I have an equalized constellation for 16 QAM. The constellation is equalized by LMS algorithm.
I want to calculate the EVM for the equalized constellation. How can I calculate this so that the EVM lies within the threshold limit?
The Error Vector is the Euclidean distance from the actual sample at the optimum timing location in each symbol to the actual symbol location in a reference constellation (as the distance to closest decision boundary, just prior to decision). The measurement metric Error Vector Magnitude (EVM) is computed as an rms quantity over multiple error vectors, where the waveform and the decision boundaries are scaled to either the rms amplitude or a maximum amplitude in the constellation, depending on which standard is used. We can therefore use one sample for every symbol to compute a sufficient number of errors to derive a statistical quantity.
Below shows a single Error Vector for 16 QAM, and the error vector magnitude would be the root-mean-square of all error vectors as given by the formula above (once the constellation and the received signal are properly normalized as described). It also must be mentioned that the normalization by the rms of the waveform assumes the symbols in the waveform are equally distributed, but if not normalization can occur through known training sequences.
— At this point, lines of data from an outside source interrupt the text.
-- ==== Sys2Proof/Machine/RegMap.lean ====
section
/-! DEFINITION. The register map of the KG3248: where each register and each of its fields lies, which bits software
writes, which bits a 1 clears, and what the register reads after reset; taken from the register tables of the spec
(R1, R58 to R61, R112, R113, R157 to R159, R198, R199, R236, R237, R268 to R270, R314, R315, R346, R347, R383 to R385,
R420, R421, R453, R454, R490 to R495, R514, R515, R532, R533, R559, R560, R592, R593). A `_NAME` after a register's name is
a field of it. Reserved bits of a register that software can write are stored as written (R13, R16, R566). -/

namespace Sys2Proof.Machine
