-- ==== Sys2Proof/Machine/State.lean ====
section
/-! DEFINITION. The state of the KG3248 as plain data, the reasons a step could stop, and the state that reset leaves. Every
software-visible register value lives in `regs`; the records below hold what the spec gives the machine beyond them. -/

namespace Sys2Proof.Machine

/-- An event on its way to the recorder (R543, R544). -/
structure Ev where
  id     : Nat
  inst   : Nat
  arg    : Word
  volley : Nat
  tns    : Nat
  deriving DecidableEq, Repr, Inhabited

/-- A record of the event recorder (R543). -/
structure EvRec where
  seq    : Nat
  id     : Nat
  inst   : Nat
  rep    : Nat
  volley : Nat
  lastv  : Nat
  arg    : Word
  tns    : Nat
  loss   : Bool
  snaps  : List Word
  deriving DecidableEq, Repr, Inhabited

/-- A point at the output stage: its corrected codes, its power, its gate flag, whether it must leave dark (clipped, R71, or
failed by the Court check, R222), and its bed position. -/
structure OutPt where
  x    : Int
  y    : Int
  z    : Int
  pw   : Nat
  g    : Bool
  dark : Bool
  bx   : Int
  byy  : Int
  bz   : Int
  slot : Option (Nat × Nat)
  deriving DecidableEq, Repr, Inhabited

/-- What a beam's port sends during one Volley: nothing of its own (R88), a dead ball (R40), a pause (R336), or points. -/
inductive Frame where
  | hold
  | dead
  | pause
  | pts (l : List OutPt)
  deriving DecidableEq, Repr, Inhabited

/-- The codes of the three axes of a head. -/
structure Codes where
  x : Int
  y : Int
  z : Int
  deriving DecidableEq, Repr, Inhabited

/-- A beam channel beyond its registers (R3). -/
structure Beam where
  hd       : Bool          -- MODE as sampled when the channel left OFF (R74)
  codes    : Codes         -- the codes the port sends now
  gate     : Bool          -- the gate that R91 decides
  dac      : Nat           -- the DAC code
  cur      : Frame         -- this Volley's frame
  next     : Frame         -- the next Volley's frame
  setpN    : List (Bool × Nat)   -- set points that take effect at the next edge (R186)
  camwN    : List (Nat × Nat)    -- window origins committed at the next edge (R187)
  sent     : Bool          -- the engine has sent a point since it started (R40)
  shone    : Bool          -- the gate was high in an update of this Volley (R230)
  lastX    : Int           -- bed position of the last point sent
  lastY    : Int
  lastZ    : Int
  ssPend   : Nat           -- cause of a safe stop that has not begun (R104), 0 for none
  almRaw   : Bool          -- filtered level of LI_ALMn
  rxDone   : Bool          -- the receive phase search has chosen its phase (R82)
  heard    : Bool          -- a valid word or frame has come since STARTING (R85, R87)
  actUpd   : BitVec 3      -- ACT_X, ACT_Y, ACT_Z updated since STARTING (R83)
  actVolX  : Nat           -- Volley in which each ACT value arrived (R83)
  actVolY  : Nat
  actVolZ  : Nat
  lost     : Nat           -- slots (XY-HD) or Volleys (XY2-100) without a valid return (R85)
  lostTold : Bool          -- this loss of the return has acted (R85, R86)
  startVol : Nat           -- edges since the entry to STARTING (R87)
  brRun    : Nat           -- qualifying back-reflection samples in a row (R103)
  brTrip   : Bool          -- the trip has acted in this run (R103)
  hist     : List (Nat × Codes)   -- slot number and codes sent, latest first (R258)
  feCur    : Option (Nat × Nat)   -- largest following error and its axis, this Volley (R258)
  fePrev   : Option (Nat × Nat)   -- the same of the Volley before
  wx       : BitVec 40     -- the words now on SPn_X, SPn_Y, SPn_Z (R77, R80)
  wy       : BitVec 40
  wz       : BitVec 40
  deriving DecidableEq, Repr, Inhabited
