/-! ### Tiles and regions (R201 to R205, R174) -/

/-- Tile width in um; 0 acts as 1 (R237). -/
def State.tw (s : State) : Nat := orOne (s.get ARB_MAP_TILE_TW)
/-- Tile height in um. -/
def State.th (s : State) : Nat := orOne (s.get ARB_MAP_TILE_TH)
/-- Configured columns (R201). -/
def State.cols (s : State) : Nat := s.get ARB_MAP_GEOM_COLS_M1 + 1
/-- Configured rows (R201). -/
def State.rows (s : State) : Nat := s.get ARB_MAP_GEOM_ROWS_M1 + 1

/-- The tile of a position (R202). -/
def State.tileOf (s : State) (x y : Int) : Option (Nat × Nat) :=
  let place (d : Int) (w n : Nat) : Int := if d = (n * w : Nat) then (n : Int) - 1 else d / (w : Int)
  let c := place (x - s.rdI ARB_MAP_X0) s.tw s.cols
  let r := place (y - s.rdI ARB_MAP_Y0) s.th s.rows
  if 0 ≤ c ∧ c < s.cols ∧ 0 ≤ r ∧ r < s.rows then some (c.toNat, r.toNat) else none

/-- The Court Map entry of tile (c, r) (R201, R203). -/
def State.tileEntry (s : State) (t : Nat × Nat) : Nat := s.rd64 (COURT_MAP (2 * (t.2 * 128 + t.1)))

/-- The REACH of an entry (R203). -/
def entReach (e b : Nat) : Bool := bitOf e b
/-- The cool-down of an entry. -/
def entCool (e : Nat) : Nat := e / 2 ^ 32 % 4096
/-- The kind of an entry; an entry that is not valid acts as OFF (R204, R205). -/
def entKind (e : Nat) : Nat :=
  let k := e / 2 ^ 44 % 4
  if k = 3 ∨ e / 2 ^ 51 ≠ 0 then 0 else k
/-- The gas sector of an entry. -/
def entGsel (e : Nat) : Nat := e / 2 ^ 46 % 4
/-- Does the tile take part in the gas-flow rule? -/
def entGas (e : Nat) : Bool := bitOf e 48
/-- The separation class of an entry. -/
def entSsel (e : Nat) : Nat := e / 2 ^ 49 % 4

/-- First column, first row, width and height of a region word (R174). -/
def regParts (w : Nat) : Nat × Nat × Nat × Nat :=
  (w % 128, w / 2 ^ 8 % 128, w / 2 ^ 16 % 16 + 1, w / 2 ^ 24 % 16 + 1)

/-- Is a region word valid under R174? -/
def State.regionOk (s : State) (w : Nat) : Bool :=
  let (c, r, wd, ht) := regParts w
  (w &&& 0xF0F08080 == 0) && decide (c + wd ≤ s.cols) && decide (r + ht ≤ s.rows)

/-- Does a region cover a tile? -/
def covers (w : Nat) (t : Nat × Nat) : Bool :=
  let (c, r, wd, ht) := regParts w
  decide (c ≤ t.1) && decide (t.1 < c + wd) && decide (r ≤ t.2) && decide (t.2 < r + ht)

/-- The tiles of a region. -/
def tilesOf (w : Nat) : List (Nat × Nat) :=
  let (c, r, wd, ht) := regParts w
  (List.range ht).flatMap fun j => (List.range wd).map fun i => (c + i, r + j)

/-! ### The rules (R208 to R212) -/

/-- Regions that beam `b` holds: granted claims and held slots. -/
def State.heldRegions (s : State) (b : Nat) : List Nat :=
  let e := s.eng b
  (e.claims.filter Claim.granted).map Claim.region ++ e.held.map Held.region

/-- Is a tile held by a beam? -/
def State.holds (s : State) (b : Nat) (t : Nat × Nat) : Bool := (s.heldRegions b).any fun w => covers w t

/-- The beam that holds a tile (R208). -/
def State.holder (s : State) (t : Nat × Nat) : Option Nat := (List.range 32).find? fun b => s.holds b t

/-- Separation conflict of two tiles (R210). -/
def State.sepConflict (s : State) (t h : Nat × Nat) : Bool :=
  let gap (a b w : Nat) : Nat := (max a b - min a b - 1) * w
  let gx := gap t.1 h.1 s.tw
  let gy := gap t.2 h.2 s.th
  let sep (u : Nat × Nat) : Nat := s.get (ARB_SEP_SEP (entSsel (s.tileEntry u)))
  let d := max (sep t) (sep h)
  decide (gx * gx + gy * gy < d * d)

/-- Does tile `t` lie in the downstream sector of tile `h`? (R211) -/
def State.downstream (s : State) (t h : Nat × Nat) : Bool :=
  let e := s.tileEntry h
  let k := entGsel e
  let len := s.get (ARB_GAS_LEN_LEN k)
  let dx : Int := ((t.1 : Int) - h.1) * s.tw
  let dy : Int := ((t.2 : Int) - h.2) * s.th
  let dot := dx * s.getI (ARB_GAS_DIR_UX k) + dy * s.getI (ARB_GAS_DIR_UY k)
  let c : Int := s.get (ARB_GAS_COS_COS k)
  let d2 := dx * dx + dy * dy
  entGas e && len != 0 && d2 != 0 && decide (d2 ≤ (len : Int) * len) && decide (0 ≤ dot) && decide (c * c * d2 ≤ dot * dot)

/-- The first rule of R209, item 3 on, that a tile fails for beam `b`, given the reservations of the round. -/
def State.tileRule (s : State) (resv : List (Nat × Nat)) (b : Nat) (t : Nat × Nat) : Option Nat :=
  let others := (List.range 32).filter (· != b)
  let heldT := others.flatMap fun o => (s.heldRegions o).flatMap tilesOf
  let resT := (resv.filter fun r => r.2 != b).flatMap fun r => tilesOf r.1
  if heldT.any (· == t) then some 3
  else if resT.any (· == t) then some 4
  else if tabGet (fun _ => 0) s.cool (t.2 * 128 + t.1) ≠ 0 then some 5
  else if (heldT ++ resT).any (s.sepConflict t) then some 6
  else if (heldT ++ resT).any (fun h => s.downstream t h || s.downstream h t) then some 7
  else none

/-- The least rule number among the tiles that fail one. -/
def leastRule (l : List (Option Nat)) : Option Nat :=
  l.foldl (fun acc x => match acc, x with
    | some a, some c => some (min a c)
    | some a, none => some a
    | none, x => x) none

/-- The first rule of R209, item 3 on, that any tile of a region fails. -/
def State.regionRule (s : State) (resv : List (Nat × Nat)) (b w : Nat) : Option Nat :=
  leastRule ((tilesOf w).map (s.tileRule resv b))

/-- Items 1 and 2 of R209 for a claim: every tile OPEN and within reach (R219). -/
def State.claimAllowed (s : State) (b w : Nat) : Bool :=
  (tilesOf w).all fun t => let e := s.tileEntry t; entKind e == 1 && entReach e b

/-- Items 1 and 2 of R209 for a take: a slot staged before a write of ARB_MAP_GEOM is judged by the entries of its tiles, wherever they lie
now (DESIGN CHOICE: assumption 110). -/
def State.takeAllowed (s : State) (b w : Nat) : Bool :=
  (tilesOf w).all fun t => let e := s.tileEntry t; (entKind e == 1 || entKind e == 2) && entReach e b

/-! ### The rework log (R233 to R235) -/

/-- Write the words of a 32-byte log record. -/
def State.logWords (s : State) (base : Nat) : List Nat → State
  | [] => s
  | w :: ws => State.logWords (s.wr base (BitVec.ofNat 32 w)) (base + 4) ws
The idea is that the error vector magnitude should be zero if all the symbols land on the exact locations in the constellation.
To compute EVM normalize the constellation (by either the rms, the peak level of an outermost point, or the rms of the magnitudes depending on which definition is used). The waveform samples just prior to decision (one sample per symbol) are similarly normalized which would then minimize the computed EVM (this is consistent with what the receiver would do anyway just prior to decision to minimize error rate, so it is very easy to compute).
Once properly scaled the EVM computation in its general form is just the formula for the standard deviation of samples from a zero mean random process and given as a percentage quantity; so the average error magnitude given as a percentage of a normalized constellation:
$$EVM = \frac{\sqrt{\frac{\sum_n|t_n-\hat t_n|^2}{N}}}{S} \times 100\%$$
(Where $S$ is given by whatever normalization is used for the constellation)
Notice at Wikipedia en.wikipedia.org/wiki/Error_vector_magnitude it is defined as "The ideal signal amplitude reference can either be the maximum ideal signal amplitude of the constellation, or it can be the root mean square (RMS) average amplitude of all possible ideal signal amplitude values in the constellation. ". In this paper they define the normalization as the rms of the constellation: eprints.soton.ac.uk/263112/1/paper_101.pdf , while here the outermost point is used: ieee802.org/16/tg1/contrib/802161c-01_28.pdf .
Point being, if an EVM computation result is being provided or used, it is important to provide the definition and equation that is being used for that particular computation.
From my experience EVM is defined as $$ EVM = \sqrt{\frac{1}{NP_{avg}}\sum_{n=0}^{n=N-1}(|x_n-x^*_n|^2)}\\ EVM_{\%} = EVM \times 100 $$ where $x_n$ is the equalized symbol, and $x^*_n$ is the corresponding ideal value of the symbol. $N$ is the number of symbols, and $P_{avg}$ is the average power of equalized constellation. $P_{avg}=\frac{1}{N}\sum_0^{N-1} |x_n|^2$. Only thing you need to take care is scaling should be same for $x_n$ and $x^*_n$. If you are comparing $x_n$ against a normalized ideal constellation 16QAM set, that is $$ x^*_n \in \frac{1}{\sqrt{10}}(\pm 1+\pm j),\frac{1}{\sqrt{10}}(\pm 3+\pm j3),\frac{1}{\sqrt{10}}(\pm 3+\pm j),\frac{1}{\sqrt{10}}(\pm 1+\pm 3j) $$ then you need to scale $x^*_n$ by $\sqrt{P_{avg}}$.